-- What the task asks --
Lines below starting with the line with "def execMemoryWriteback (s" and going on through the line with "s.landEvict e with" must be output exactly; the rest of the records must be left out.

[Saved data entries]
- - - - -

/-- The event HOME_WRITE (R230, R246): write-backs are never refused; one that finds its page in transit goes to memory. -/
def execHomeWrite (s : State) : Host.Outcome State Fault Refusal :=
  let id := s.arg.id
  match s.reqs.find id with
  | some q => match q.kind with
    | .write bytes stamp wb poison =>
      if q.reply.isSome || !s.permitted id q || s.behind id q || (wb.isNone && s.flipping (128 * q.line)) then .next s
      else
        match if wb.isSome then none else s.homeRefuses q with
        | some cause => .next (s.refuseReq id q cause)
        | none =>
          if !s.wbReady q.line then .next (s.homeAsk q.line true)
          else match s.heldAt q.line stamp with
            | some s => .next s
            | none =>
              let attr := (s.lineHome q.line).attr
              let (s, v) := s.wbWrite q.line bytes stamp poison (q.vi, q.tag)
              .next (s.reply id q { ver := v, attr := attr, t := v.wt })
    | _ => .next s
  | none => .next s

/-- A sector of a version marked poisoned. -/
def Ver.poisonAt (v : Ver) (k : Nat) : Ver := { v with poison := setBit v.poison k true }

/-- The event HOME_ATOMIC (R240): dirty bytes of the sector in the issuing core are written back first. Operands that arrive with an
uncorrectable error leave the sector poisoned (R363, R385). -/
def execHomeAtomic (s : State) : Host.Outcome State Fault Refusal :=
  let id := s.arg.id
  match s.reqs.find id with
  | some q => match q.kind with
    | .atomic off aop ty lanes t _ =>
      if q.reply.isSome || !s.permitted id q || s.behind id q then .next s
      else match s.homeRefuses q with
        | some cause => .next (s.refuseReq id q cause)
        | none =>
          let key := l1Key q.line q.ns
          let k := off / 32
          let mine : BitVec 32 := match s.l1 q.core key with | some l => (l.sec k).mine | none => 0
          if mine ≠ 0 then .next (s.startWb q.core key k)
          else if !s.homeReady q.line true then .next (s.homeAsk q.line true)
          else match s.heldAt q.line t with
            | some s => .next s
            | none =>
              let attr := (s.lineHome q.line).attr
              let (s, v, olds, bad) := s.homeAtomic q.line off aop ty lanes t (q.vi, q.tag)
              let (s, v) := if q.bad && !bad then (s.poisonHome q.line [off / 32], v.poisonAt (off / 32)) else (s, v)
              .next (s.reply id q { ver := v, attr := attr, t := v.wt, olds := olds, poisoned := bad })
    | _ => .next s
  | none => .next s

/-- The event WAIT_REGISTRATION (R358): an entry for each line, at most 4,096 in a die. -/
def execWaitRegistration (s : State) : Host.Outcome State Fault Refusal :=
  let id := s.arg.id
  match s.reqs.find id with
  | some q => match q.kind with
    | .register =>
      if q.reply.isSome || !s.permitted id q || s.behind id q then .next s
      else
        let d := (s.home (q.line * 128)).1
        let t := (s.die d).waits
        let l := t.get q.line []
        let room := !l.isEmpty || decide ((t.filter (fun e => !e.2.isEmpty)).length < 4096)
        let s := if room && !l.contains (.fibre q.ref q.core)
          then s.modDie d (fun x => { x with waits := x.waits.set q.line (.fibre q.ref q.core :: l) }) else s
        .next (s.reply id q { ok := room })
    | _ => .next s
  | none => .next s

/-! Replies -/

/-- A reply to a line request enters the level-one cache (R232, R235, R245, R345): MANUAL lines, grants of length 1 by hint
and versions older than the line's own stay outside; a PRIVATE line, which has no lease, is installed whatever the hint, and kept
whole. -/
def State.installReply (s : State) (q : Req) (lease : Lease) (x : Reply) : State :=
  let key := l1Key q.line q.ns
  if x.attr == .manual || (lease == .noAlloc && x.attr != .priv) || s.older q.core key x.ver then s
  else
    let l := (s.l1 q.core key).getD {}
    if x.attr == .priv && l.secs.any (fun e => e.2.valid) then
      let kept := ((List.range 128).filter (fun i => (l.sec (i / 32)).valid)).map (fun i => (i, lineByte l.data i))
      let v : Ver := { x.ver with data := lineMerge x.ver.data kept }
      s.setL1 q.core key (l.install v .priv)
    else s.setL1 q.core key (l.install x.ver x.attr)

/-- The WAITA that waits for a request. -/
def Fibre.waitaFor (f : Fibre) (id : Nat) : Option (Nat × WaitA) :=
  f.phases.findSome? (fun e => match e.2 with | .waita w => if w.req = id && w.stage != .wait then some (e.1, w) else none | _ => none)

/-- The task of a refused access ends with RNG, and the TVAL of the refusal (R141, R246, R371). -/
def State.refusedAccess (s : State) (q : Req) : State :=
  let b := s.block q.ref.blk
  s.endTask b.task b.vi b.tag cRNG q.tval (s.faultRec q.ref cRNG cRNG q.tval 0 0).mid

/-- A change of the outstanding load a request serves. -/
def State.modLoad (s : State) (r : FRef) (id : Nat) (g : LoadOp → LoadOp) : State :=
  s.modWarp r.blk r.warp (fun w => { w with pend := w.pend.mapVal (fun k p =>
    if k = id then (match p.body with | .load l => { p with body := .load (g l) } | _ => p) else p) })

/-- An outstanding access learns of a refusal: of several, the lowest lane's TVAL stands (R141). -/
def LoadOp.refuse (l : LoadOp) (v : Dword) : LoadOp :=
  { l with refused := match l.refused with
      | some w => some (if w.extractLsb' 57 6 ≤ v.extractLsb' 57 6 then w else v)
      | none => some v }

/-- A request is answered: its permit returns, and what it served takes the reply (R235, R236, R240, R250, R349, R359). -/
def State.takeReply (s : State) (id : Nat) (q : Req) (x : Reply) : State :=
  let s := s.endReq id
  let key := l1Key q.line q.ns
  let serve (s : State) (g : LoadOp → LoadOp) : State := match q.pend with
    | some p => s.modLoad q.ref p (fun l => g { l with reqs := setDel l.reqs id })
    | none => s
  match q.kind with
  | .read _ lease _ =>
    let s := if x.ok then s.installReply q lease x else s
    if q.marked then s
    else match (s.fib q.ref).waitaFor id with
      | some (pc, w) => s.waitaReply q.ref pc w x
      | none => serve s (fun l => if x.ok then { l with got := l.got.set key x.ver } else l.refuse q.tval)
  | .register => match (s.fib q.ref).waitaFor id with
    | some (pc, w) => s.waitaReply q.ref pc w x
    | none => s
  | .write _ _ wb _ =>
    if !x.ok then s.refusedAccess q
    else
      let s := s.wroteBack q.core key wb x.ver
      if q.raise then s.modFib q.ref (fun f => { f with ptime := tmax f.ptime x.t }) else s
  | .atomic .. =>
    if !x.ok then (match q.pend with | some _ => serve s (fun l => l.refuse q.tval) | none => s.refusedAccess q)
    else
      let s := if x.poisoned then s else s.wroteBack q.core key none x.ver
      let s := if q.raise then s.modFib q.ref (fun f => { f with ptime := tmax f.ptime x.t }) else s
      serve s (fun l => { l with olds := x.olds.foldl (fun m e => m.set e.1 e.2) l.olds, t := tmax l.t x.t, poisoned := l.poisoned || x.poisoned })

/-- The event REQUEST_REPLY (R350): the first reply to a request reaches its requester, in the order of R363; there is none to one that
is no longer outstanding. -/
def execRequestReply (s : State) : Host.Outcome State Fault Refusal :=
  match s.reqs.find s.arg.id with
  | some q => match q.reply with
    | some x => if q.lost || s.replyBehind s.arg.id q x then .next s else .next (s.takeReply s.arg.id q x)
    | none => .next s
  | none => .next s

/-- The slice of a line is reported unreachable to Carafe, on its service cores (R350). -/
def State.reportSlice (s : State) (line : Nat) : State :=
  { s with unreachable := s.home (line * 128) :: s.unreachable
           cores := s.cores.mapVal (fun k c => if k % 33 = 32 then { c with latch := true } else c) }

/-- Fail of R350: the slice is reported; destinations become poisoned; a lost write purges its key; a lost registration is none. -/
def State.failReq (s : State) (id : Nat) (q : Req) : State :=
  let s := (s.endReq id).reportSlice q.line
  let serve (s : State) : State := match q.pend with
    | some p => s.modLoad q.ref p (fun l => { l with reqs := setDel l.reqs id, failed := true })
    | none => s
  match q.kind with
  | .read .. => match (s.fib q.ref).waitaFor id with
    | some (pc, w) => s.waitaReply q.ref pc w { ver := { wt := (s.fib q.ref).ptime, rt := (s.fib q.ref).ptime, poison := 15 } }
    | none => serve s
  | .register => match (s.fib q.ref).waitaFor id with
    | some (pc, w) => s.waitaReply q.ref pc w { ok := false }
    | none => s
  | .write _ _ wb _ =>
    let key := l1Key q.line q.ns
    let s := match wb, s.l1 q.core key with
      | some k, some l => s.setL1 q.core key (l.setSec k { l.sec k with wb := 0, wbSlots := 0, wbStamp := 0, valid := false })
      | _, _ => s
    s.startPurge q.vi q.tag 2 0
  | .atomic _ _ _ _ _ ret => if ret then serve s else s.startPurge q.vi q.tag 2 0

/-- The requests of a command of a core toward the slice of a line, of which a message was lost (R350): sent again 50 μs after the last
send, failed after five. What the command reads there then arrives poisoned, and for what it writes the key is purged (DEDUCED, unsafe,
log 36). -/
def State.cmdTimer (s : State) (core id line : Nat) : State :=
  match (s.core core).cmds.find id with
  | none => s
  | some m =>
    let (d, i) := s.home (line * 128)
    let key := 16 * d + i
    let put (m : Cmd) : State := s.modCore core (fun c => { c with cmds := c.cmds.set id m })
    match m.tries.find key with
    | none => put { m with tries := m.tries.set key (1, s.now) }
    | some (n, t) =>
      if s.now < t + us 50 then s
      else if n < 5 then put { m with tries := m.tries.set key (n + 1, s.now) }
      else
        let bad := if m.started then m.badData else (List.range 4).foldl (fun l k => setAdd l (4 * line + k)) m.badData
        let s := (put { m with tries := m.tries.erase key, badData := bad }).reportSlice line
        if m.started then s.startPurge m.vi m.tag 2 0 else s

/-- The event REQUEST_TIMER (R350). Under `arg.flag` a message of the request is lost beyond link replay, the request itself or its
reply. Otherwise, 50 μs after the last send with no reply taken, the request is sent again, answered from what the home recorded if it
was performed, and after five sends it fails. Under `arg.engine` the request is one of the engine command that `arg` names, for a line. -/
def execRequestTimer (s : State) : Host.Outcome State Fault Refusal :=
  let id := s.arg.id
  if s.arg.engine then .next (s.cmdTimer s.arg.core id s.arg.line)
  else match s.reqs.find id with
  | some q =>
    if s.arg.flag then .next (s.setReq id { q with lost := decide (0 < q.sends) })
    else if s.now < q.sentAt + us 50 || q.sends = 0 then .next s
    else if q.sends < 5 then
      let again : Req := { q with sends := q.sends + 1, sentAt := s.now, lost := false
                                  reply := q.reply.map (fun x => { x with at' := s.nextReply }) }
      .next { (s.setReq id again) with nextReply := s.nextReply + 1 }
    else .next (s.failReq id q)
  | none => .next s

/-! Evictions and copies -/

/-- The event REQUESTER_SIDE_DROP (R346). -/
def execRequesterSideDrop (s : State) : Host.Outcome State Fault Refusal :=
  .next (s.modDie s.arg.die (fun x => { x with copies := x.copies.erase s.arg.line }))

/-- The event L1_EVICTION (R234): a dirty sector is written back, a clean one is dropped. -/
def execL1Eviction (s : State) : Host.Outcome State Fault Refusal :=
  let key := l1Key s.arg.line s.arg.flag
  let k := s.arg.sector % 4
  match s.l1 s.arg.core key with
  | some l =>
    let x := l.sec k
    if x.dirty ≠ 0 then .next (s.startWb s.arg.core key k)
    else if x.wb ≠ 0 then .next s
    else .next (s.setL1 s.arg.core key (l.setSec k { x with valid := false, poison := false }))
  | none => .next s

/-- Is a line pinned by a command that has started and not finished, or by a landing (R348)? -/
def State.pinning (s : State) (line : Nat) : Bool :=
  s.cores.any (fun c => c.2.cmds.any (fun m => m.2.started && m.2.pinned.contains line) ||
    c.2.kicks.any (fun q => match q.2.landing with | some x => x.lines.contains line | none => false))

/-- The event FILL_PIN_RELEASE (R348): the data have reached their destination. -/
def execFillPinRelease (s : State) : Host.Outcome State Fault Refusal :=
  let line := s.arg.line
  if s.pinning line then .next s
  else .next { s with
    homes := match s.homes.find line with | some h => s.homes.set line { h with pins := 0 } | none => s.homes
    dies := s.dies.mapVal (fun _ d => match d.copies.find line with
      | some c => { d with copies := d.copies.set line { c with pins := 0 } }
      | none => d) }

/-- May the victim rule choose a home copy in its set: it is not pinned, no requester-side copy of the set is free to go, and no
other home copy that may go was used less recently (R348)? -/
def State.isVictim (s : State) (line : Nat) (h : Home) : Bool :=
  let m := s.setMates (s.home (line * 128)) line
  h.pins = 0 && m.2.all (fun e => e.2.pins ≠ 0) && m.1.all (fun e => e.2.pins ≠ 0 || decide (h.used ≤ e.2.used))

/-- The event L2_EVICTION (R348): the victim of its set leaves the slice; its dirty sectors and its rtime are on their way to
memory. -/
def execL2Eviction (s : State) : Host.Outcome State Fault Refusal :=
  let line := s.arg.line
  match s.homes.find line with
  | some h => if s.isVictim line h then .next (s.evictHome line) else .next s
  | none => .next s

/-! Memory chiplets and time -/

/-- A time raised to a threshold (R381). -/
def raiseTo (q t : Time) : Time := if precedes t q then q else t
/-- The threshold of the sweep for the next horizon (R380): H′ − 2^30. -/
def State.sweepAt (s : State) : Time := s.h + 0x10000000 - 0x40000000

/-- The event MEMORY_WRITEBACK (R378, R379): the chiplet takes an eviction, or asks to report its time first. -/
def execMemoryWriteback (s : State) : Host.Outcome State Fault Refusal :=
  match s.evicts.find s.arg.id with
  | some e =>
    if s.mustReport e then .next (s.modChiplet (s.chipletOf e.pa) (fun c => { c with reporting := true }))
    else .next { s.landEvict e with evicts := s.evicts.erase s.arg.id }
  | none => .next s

- - - - -

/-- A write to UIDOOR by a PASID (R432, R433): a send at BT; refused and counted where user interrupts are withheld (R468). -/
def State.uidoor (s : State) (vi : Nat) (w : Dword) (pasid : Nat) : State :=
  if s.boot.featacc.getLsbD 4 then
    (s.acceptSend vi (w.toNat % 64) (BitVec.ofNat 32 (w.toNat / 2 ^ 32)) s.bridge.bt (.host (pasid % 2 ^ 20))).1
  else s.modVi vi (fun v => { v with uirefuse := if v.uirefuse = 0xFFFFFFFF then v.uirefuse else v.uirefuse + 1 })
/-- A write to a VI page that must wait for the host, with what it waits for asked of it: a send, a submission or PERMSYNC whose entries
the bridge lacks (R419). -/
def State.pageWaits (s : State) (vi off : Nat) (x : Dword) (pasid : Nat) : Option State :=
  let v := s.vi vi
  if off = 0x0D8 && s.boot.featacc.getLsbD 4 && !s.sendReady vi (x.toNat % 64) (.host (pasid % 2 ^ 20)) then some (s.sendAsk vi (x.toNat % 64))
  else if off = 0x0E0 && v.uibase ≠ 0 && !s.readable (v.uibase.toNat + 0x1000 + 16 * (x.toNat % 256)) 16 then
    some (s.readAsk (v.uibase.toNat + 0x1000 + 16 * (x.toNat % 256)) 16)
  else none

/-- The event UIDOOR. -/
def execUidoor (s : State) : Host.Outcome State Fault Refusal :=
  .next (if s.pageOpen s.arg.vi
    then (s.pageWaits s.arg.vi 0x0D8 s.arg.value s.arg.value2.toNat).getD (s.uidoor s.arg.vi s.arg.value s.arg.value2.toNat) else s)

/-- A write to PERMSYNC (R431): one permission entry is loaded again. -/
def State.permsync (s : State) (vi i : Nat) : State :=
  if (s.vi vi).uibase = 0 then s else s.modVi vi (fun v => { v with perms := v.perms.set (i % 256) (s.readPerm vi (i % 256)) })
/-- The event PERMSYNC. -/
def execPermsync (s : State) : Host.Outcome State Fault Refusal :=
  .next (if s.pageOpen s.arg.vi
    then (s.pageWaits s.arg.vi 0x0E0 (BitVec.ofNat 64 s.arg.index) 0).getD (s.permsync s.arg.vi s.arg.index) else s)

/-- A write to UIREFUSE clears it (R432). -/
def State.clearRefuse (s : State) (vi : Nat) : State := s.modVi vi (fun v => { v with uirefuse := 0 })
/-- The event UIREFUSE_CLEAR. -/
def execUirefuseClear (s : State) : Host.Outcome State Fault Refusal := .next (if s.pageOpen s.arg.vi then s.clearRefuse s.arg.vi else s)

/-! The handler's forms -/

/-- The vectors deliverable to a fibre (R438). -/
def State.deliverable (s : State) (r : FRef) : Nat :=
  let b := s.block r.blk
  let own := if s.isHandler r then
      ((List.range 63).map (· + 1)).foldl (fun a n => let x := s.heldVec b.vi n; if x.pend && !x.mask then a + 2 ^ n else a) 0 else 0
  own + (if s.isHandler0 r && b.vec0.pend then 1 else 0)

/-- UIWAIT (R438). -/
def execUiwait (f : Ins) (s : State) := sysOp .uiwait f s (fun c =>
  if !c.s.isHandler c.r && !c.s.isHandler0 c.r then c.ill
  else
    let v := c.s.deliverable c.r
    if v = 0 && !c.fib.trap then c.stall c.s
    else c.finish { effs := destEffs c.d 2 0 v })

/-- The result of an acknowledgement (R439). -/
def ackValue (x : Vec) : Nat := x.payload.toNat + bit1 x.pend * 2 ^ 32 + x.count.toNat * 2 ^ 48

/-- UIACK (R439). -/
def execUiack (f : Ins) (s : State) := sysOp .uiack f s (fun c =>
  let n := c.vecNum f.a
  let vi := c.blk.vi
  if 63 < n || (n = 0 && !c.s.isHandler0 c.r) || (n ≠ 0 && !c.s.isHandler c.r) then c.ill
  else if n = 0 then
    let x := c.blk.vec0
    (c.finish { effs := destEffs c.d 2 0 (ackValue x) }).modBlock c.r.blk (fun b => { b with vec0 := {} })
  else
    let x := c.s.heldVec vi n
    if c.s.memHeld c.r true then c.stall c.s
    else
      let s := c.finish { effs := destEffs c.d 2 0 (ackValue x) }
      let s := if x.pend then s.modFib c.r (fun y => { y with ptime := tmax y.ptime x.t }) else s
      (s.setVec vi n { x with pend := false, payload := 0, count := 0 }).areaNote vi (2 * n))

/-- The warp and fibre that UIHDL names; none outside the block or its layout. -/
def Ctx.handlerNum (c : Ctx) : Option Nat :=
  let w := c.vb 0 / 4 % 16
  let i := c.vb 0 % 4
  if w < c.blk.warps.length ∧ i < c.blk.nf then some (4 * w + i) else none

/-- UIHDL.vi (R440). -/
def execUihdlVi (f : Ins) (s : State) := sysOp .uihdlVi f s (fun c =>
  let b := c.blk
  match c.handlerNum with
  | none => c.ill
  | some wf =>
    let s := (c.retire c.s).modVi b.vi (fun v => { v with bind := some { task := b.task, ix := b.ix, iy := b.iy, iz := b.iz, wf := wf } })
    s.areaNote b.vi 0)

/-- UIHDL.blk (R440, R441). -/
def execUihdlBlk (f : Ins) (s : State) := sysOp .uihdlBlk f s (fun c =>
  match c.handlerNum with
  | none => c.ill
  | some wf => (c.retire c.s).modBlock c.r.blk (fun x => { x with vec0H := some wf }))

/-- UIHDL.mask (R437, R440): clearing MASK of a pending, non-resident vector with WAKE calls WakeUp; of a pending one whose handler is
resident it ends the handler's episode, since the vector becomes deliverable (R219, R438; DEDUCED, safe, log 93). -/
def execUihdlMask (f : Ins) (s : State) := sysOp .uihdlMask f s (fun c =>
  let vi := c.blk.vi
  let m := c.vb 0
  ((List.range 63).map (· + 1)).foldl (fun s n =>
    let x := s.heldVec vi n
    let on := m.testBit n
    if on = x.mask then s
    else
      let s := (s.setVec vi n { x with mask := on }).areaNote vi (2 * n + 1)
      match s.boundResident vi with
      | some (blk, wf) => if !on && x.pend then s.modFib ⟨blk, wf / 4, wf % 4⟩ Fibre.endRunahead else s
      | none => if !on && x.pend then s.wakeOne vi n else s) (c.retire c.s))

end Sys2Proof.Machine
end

- - - - -

-- The completed task --
def execMemoryWriteback (s : State) : Host.Outcome State Fault Refusal :=
  match s.evicts.find s.arg.id with
  | some e =>
    if s.mustReport e then .next (s.modChiplet (s.chipletOf e.pa) (fun c => { c with reporting := true }))
    else .next { s.landEvict e with evicts := s.evicts.erase s.arg.id }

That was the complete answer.